After 5 weeks, my system had been cleared of gluten for the most part, and it was time to test my body. A few days prior to my planned gluten splurge, I inadvertently ate a malted-milk ball, not even thinking about the fact that it had gluten in it (malt)! I did, however, figure it out when my stomach quickly started churning, and I started sweating and feeling nauseous. This was not a good sign! However, I was going to stick to my plan and not jump to any conclusions. On the Sunday following my birthday (with Monday being a rest day), I cracked open a delicious bottle of small batch Sam Adams that I had been saving. Not only did I enjoy that beer more than I had any beer in quite a while, but I was keenly aware of that fact that it may be the last beer I ever have (yes, there are gluten-free beers, but they are a work in progress, to be sure!). After a few hours, I didn’t feel any different. The next day, I was still feeling fine. Perhaps gluten is not the culprit after all?

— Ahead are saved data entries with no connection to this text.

-- ==== Sys2Proof/Certificates/Slice0/Obligations.lean ====
section
/-! DEFINITION. The statements about the block, for the provers. A statement whose parts are `Sys2Proof.Claim` definitions says
all of them. -/

open Sys2Proof
open Sys2Proof.Machine

/-! ## The queue, time and the forms that every step keeps -/

/-- A step takes the command at the front of the queue and runs it on the state with the queue's rest. -/
def Obligations.StepRunsFrontCommand : Prop :=
  ∀ (c : Instr) (r : List Instr) (s : State), s.pending = c :: r → step s = exec c { s with pending := r }

/-- With no command waiting, a step lets 20 ns pass (the model's choice, log entry 4): ACLK gains two cycles, and nothing
but clocks, time, the wake timer and the count of captures that found their queue full (R332) moves. -/
def Obligations.IdleStepPassesTime : Prop :=
  ∀ s : State, s.pending = [] → ∃ t, step s = .next t ∧ t.aclk = s.aclk + 2 ∧
    Touches [.regs, .doms, .clks, .mer, .aclk] s t ∧ RegsBut [aonReg 0 4, merReg 4] s t

/-- Reset leaves every register at its reset value (R11), every domain in RESET, the debug level LOCKED, no command waiting,
and memory and the debug level in the forms that every step keeps. -/
def Obligations.ResetForm : Prop :=
  (∀ k, rd State.reset k = resetOf k) ∧ (∀ d, (dom State.reset d).st = .reset) ∧ State.reset.sec.level = 0 ∧
    State.reset.pending = [] ∧ Memory.wf State.reset.mem = true ∧ SecOk State.reset

/-- Memory keeps its canonical form through every step, whatever the command. -/
def Obligations.StepKeepsMemoryForm : Prop :=
  ∀ s t : State, Memory.wf s.mem = true → step s = .next t → Memory.wf t.mem = true

/-- The debug level, and the level a challenge asks for, stay within the highest level of the lifecycle state through
every step (R405, R407). -/
def Obligations.StepKeepsDebugBound : Prop :=
  ∀ s t : State, SecOk s → step s = .next t → SecOk t

/-- No command but VERIFY_DONE raises the debug level (R409). -/
def Obligations.OnlyVerifyDoneRaisesLevel : Prop :=
  ∀ (c : Instr) (s t : State), c ≠ .verifyDone → exec c s = .next t → t.sec.level ≤ s.sec.level

/-- No command changes the fuses, which are surroundings (R2), nor the queue, which is the step's (log entry 1, DESIGN CHOICE),
nor ACLK: a command takes no time, and time passes only when no command waits (log entry 4, DESIGN CHOICE). The last two are the
model's choices, and no rule gives them. -/
def Obligations.CommandsLeaveQueueFusesAndTime : Prop :=
  ∀ (c : Instr) (s t : State), exec c s = .next t → t.pending = s.pending ∧ t.fuses = s.fuses ∧ t.aclk = s.aclk

/-- Commands that are no WRITE and reach no memory leave every byte of memory: all that the protocol of a link, time, faults
and telemetry do happens outside memory. (An NI's own welt flit may end a descriptor, whose entry lies in memory, R242.) -/
def Obligations.LinkAndServiceCommandsLeaveMemory : Prop :=
  ∀ (s t : State) (c : Instr), exec c s = .next t →
    (match c with
     | .flitReceive _ _ => True
     | .nakTimeout _ => True
     | .ackTimeout _ => True
     | .headerAllocate _ _ _ => True
     | .portPeerDown _ _ => True
     | .trainFlitReceive _ _ => True
     | .weltFlitReceive _ _ => True
     | .weltFlitSend (.ni _) => False
     | .weltFlitSend _ => True
     | .weltSwap _ => True
     | .portDisableApply _ _ => True
     | .shaperRefill _ => True
     | .meterUpdate _ => True
     | .codewordReceive _ _ => True
     | .laneTestStart _ _ => True
     | .laneFault _ _ _ _ => True
     | .opticalIngress _ => True
     | .holdoverExpire => True
     | .mclkLost => True
     | .timestampCapture _ _ => True
     | .timePulse => True
     | .errorPinRise _ _ _ => True
     | .reportAccept _ => True
     | .logWrite => True
     | .snapshotCopy _ => True
     | .challengeReady => True
     | .quiesceEnd _ => True
     | .wakePacket _ => True
     | _ => False) →
    ∀ a, memGet t.mem a = memGet s.mem a

/-- Every command answers a next state, but BAR_ACCESS beyond the 64 KB of BAR0, which stops: there is no such address
(R279). -/
def Obligations.OnlyAccessesBeyondBar0Stop : Prop :=
  ∀ (c : Instr) (s : State), (∃ t, exec c s = .next t) ∨
    (∃ h off wr full atomic v, c = .barAccess h false off wr full atomic v ∧ 65536 ≤ off.toNat ∧ exec c s = .fault .outsideBar)

/-! ## Registers (R12, R26, R37, R70, R113, R118, R158, R162) -/

/-- R12, at every register of the wafer whose write starts no operation and is not checked, copied or deferred: a write by the
management port sets the RW bits to the value written, clears the W1C bits written 1, ignores it in the others, and leaves every other
register. -/
def Obligations.RegisterWriteBits : Prop :=
  ∀ (g : Fin 32) (a : CfgAddr) (v : Word) (s : State) (row : RegRow),
    rowOf a.key = some row → absentPort a.key = false → startsNothing a.key = true → MgmtServes s a.key →
    ∃ t, exec (.registerWrite (.mgmt g) a v) s = .next t ∧ AnsweredOk t g ∧
      (∀ i, i < 32 → bit (rd t a.key) i =
        if row.rw.testBit i then bit v i else bit (rd s a.key) i && !(row.w1c.testBit i && bit v i)) ∧
      RegsBut [a.key] s t ∧ Touches [.regs, .flt, .resp] s t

I’ve had gluten only one other time since that beer, again with no reaction. However, I’m still not entirely convinced that it doesn’t have something to do with my bodily concerns. I haven’t felt overwhelmingly different, but there has been a slight increase in my “comfort” on long runs. I’ve also recently noticed that Gatorade, even in small amounts (when given by others), is too much sugar for my stomach to comfortably handle in addition to my honey stinger chews. I shall indeed stick to water and electrolyte tabs. So, at the end of this interesting experiment, I may not have a concrete solution to the questions I sought out to answer. I’ll keep experimenting. What I do have is an even better appreciation for the effort and energy my partner puts into her diet and the food we eat. Her strength, commitment, and adaptability inspire me on a daily basis, and I’m happy to know that we signed up for this endurance event together!